### EXERCISE
Starting at the line that contains "if b.comp then" in the listing below, write out every line word for word until you have written the line that contains "issued (R283), the".

#### ENTRIES PROVIDED ####

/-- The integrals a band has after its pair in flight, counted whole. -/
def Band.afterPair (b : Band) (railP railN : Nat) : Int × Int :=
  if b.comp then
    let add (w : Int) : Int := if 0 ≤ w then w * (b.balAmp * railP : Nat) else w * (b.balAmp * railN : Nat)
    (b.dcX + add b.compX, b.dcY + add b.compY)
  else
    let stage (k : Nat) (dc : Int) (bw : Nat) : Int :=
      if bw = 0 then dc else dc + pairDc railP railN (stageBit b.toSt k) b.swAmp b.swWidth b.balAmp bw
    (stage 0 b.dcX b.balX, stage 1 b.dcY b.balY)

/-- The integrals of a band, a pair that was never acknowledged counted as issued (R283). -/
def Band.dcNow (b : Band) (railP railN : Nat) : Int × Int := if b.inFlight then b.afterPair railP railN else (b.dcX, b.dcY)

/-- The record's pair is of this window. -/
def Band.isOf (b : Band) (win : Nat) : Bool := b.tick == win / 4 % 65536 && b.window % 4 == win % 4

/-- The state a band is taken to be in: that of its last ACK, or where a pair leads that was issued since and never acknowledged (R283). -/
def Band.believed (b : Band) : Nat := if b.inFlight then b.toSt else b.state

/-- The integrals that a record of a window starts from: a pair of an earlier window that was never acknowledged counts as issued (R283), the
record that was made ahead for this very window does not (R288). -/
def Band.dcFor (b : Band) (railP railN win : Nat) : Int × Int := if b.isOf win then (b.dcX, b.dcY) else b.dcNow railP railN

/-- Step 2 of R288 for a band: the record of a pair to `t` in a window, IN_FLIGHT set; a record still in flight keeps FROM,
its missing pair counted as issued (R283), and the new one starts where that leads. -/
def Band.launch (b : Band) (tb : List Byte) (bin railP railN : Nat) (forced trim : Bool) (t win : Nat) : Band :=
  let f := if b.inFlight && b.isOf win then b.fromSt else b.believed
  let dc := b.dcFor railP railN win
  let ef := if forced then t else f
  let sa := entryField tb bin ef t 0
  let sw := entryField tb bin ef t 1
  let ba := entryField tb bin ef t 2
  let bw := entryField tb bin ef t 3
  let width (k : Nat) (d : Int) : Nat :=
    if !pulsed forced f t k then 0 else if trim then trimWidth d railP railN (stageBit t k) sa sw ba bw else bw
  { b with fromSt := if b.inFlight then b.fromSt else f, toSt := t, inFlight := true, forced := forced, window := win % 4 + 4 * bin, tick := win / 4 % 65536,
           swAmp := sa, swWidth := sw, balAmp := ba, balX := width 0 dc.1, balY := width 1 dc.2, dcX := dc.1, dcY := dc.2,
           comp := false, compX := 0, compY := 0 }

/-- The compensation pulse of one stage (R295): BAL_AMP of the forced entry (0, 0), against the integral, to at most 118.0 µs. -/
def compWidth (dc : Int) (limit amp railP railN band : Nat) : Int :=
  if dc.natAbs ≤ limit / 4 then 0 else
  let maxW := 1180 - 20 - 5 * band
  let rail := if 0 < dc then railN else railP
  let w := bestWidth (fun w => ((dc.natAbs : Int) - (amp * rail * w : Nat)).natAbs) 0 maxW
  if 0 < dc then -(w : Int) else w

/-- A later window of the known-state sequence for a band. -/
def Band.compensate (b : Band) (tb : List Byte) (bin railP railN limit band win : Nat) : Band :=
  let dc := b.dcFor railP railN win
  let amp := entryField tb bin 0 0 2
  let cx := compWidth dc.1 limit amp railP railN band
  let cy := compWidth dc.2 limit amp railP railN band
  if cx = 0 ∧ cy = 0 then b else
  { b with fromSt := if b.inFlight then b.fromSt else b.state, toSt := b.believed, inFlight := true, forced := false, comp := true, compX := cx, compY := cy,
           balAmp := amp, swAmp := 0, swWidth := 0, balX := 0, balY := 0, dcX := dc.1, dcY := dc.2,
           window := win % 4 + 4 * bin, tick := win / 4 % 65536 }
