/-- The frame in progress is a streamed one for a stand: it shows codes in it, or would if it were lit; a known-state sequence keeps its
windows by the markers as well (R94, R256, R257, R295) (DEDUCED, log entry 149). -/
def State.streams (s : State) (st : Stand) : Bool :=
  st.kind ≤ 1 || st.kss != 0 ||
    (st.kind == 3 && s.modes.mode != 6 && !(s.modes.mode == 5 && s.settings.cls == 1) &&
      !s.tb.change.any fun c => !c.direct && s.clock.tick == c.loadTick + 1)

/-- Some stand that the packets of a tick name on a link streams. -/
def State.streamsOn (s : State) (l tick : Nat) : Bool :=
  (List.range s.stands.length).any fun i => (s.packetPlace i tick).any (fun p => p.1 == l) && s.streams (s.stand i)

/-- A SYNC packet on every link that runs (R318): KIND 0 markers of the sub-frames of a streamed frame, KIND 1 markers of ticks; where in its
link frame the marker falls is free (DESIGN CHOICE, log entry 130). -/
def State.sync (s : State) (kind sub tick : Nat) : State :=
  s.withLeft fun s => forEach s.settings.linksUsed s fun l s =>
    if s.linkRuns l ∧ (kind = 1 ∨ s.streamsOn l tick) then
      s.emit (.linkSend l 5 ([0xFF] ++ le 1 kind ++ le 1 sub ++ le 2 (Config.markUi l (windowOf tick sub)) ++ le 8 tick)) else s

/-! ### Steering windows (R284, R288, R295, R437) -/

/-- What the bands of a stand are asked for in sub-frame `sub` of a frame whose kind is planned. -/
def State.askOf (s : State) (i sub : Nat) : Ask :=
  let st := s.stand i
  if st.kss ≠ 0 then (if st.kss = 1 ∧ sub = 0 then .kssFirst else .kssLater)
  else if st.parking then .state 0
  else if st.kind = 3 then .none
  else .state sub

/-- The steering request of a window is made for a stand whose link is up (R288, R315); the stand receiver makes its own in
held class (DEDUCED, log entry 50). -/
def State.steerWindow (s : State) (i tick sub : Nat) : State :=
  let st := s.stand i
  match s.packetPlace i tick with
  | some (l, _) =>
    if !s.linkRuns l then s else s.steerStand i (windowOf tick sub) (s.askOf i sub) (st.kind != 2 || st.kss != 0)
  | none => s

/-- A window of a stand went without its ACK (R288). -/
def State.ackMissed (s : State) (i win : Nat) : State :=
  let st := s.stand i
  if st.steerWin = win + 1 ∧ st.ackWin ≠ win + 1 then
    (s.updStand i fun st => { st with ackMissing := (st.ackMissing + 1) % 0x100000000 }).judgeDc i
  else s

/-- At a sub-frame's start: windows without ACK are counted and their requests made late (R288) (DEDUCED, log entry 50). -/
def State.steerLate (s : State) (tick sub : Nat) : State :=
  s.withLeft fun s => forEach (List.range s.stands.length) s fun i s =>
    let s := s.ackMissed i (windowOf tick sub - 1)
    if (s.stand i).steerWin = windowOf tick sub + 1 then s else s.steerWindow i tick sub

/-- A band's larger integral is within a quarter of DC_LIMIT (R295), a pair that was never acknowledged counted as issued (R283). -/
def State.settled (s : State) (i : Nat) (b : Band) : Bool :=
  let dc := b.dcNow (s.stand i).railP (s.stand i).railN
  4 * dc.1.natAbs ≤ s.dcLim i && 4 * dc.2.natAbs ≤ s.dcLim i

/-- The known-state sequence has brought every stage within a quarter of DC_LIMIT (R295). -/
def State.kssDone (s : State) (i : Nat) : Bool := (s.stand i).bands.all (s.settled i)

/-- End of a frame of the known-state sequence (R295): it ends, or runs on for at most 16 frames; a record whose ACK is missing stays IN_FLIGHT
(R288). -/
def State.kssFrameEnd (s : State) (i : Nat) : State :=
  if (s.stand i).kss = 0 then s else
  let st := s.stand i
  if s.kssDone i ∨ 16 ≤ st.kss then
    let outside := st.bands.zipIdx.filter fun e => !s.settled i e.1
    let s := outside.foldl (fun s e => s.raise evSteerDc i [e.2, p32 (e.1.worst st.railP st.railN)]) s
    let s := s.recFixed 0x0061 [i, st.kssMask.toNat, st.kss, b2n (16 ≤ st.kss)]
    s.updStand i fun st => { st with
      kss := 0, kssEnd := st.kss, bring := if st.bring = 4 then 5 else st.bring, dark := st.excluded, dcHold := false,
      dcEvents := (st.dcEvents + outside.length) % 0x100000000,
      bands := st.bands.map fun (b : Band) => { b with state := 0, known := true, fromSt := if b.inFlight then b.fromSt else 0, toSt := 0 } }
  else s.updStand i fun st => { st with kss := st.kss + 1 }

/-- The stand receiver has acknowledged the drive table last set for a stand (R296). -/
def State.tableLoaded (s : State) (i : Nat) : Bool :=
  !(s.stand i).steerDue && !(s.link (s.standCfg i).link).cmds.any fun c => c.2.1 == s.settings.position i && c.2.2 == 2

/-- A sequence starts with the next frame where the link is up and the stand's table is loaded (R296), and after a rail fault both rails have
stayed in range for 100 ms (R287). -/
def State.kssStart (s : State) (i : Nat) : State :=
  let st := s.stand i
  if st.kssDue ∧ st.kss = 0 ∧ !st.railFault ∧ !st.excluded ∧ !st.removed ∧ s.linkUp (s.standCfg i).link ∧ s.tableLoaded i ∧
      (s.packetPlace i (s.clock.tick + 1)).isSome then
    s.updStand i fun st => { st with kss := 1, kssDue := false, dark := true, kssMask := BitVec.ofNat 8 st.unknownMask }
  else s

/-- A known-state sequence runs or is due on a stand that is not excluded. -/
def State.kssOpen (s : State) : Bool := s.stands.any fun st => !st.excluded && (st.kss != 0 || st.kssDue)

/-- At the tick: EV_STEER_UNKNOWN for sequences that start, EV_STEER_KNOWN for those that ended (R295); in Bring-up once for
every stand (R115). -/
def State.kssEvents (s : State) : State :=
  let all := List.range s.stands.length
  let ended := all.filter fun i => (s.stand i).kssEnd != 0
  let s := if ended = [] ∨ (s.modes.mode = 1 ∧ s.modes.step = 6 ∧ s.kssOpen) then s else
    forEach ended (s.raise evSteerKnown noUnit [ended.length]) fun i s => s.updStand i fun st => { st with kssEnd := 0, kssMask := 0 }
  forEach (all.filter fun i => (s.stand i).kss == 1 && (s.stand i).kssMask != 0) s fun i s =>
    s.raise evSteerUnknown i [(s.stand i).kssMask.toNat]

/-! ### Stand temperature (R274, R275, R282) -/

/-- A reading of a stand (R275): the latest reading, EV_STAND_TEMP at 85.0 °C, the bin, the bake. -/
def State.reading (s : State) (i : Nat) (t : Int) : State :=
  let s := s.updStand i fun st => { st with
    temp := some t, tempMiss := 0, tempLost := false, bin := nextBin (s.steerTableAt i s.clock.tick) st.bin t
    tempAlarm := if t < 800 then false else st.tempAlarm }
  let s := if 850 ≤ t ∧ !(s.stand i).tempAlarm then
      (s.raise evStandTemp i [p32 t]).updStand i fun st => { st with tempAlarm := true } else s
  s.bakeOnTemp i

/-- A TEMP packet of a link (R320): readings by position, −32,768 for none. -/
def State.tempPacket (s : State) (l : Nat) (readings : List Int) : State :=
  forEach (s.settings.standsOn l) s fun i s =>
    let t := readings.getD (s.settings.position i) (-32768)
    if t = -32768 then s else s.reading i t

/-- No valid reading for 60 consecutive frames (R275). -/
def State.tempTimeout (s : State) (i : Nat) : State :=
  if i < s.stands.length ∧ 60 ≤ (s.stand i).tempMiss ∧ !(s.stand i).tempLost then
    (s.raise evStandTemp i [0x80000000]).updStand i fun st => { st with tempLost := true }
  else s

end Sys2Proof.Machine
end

####

### RESPONSE TO THIS EXERCISE
  if b.comp then
    let add (w : Int) : Int := if 0 ≤ w then w * (b.balAmp * railP : Nat) else w * (b.balAmp * railN : Nat)
    (b.dcX + add b.compX, b.dcY + add b.compY)
  else
    let stage (k : Nat) (dc : Int) (bw : Nat) : Int :=
      if bw = 0 then dc else dc + pairDc railP railN (stageBit b.toSt k) b.swAmp b.swWidth b.balAmp bw
    (stage 0 b.dcX b.balX, stage 1 b.dcY b.balY)

/-- The integrals of a band, a pair that was never acknowledged counted as issued (R283). -/
def Band.dcNow (b : Band) (railP railN : Nat) : Int × Int := if b.inFlight then b.afterPair railP railN else (b.dcX, b.dcY)

/-- The record's pair is of this window. -/
def Band.isOf (b : Band) (win : Nat) : Bool := b.tick == win / 4 % 65536 && b.window % 4 == win % 4

/-- The state a band is taken to be in: that of its last ACK, or where a pair leads that was issued since and never acknowledged (R283). -/
def Band.believed (b : Band) : Nat := if b.inFlight then b.toSt else b.state

/-- The integrals that a record of a window starts from: a pair of an earlier window that was never acknowledged counts as issued (R283), the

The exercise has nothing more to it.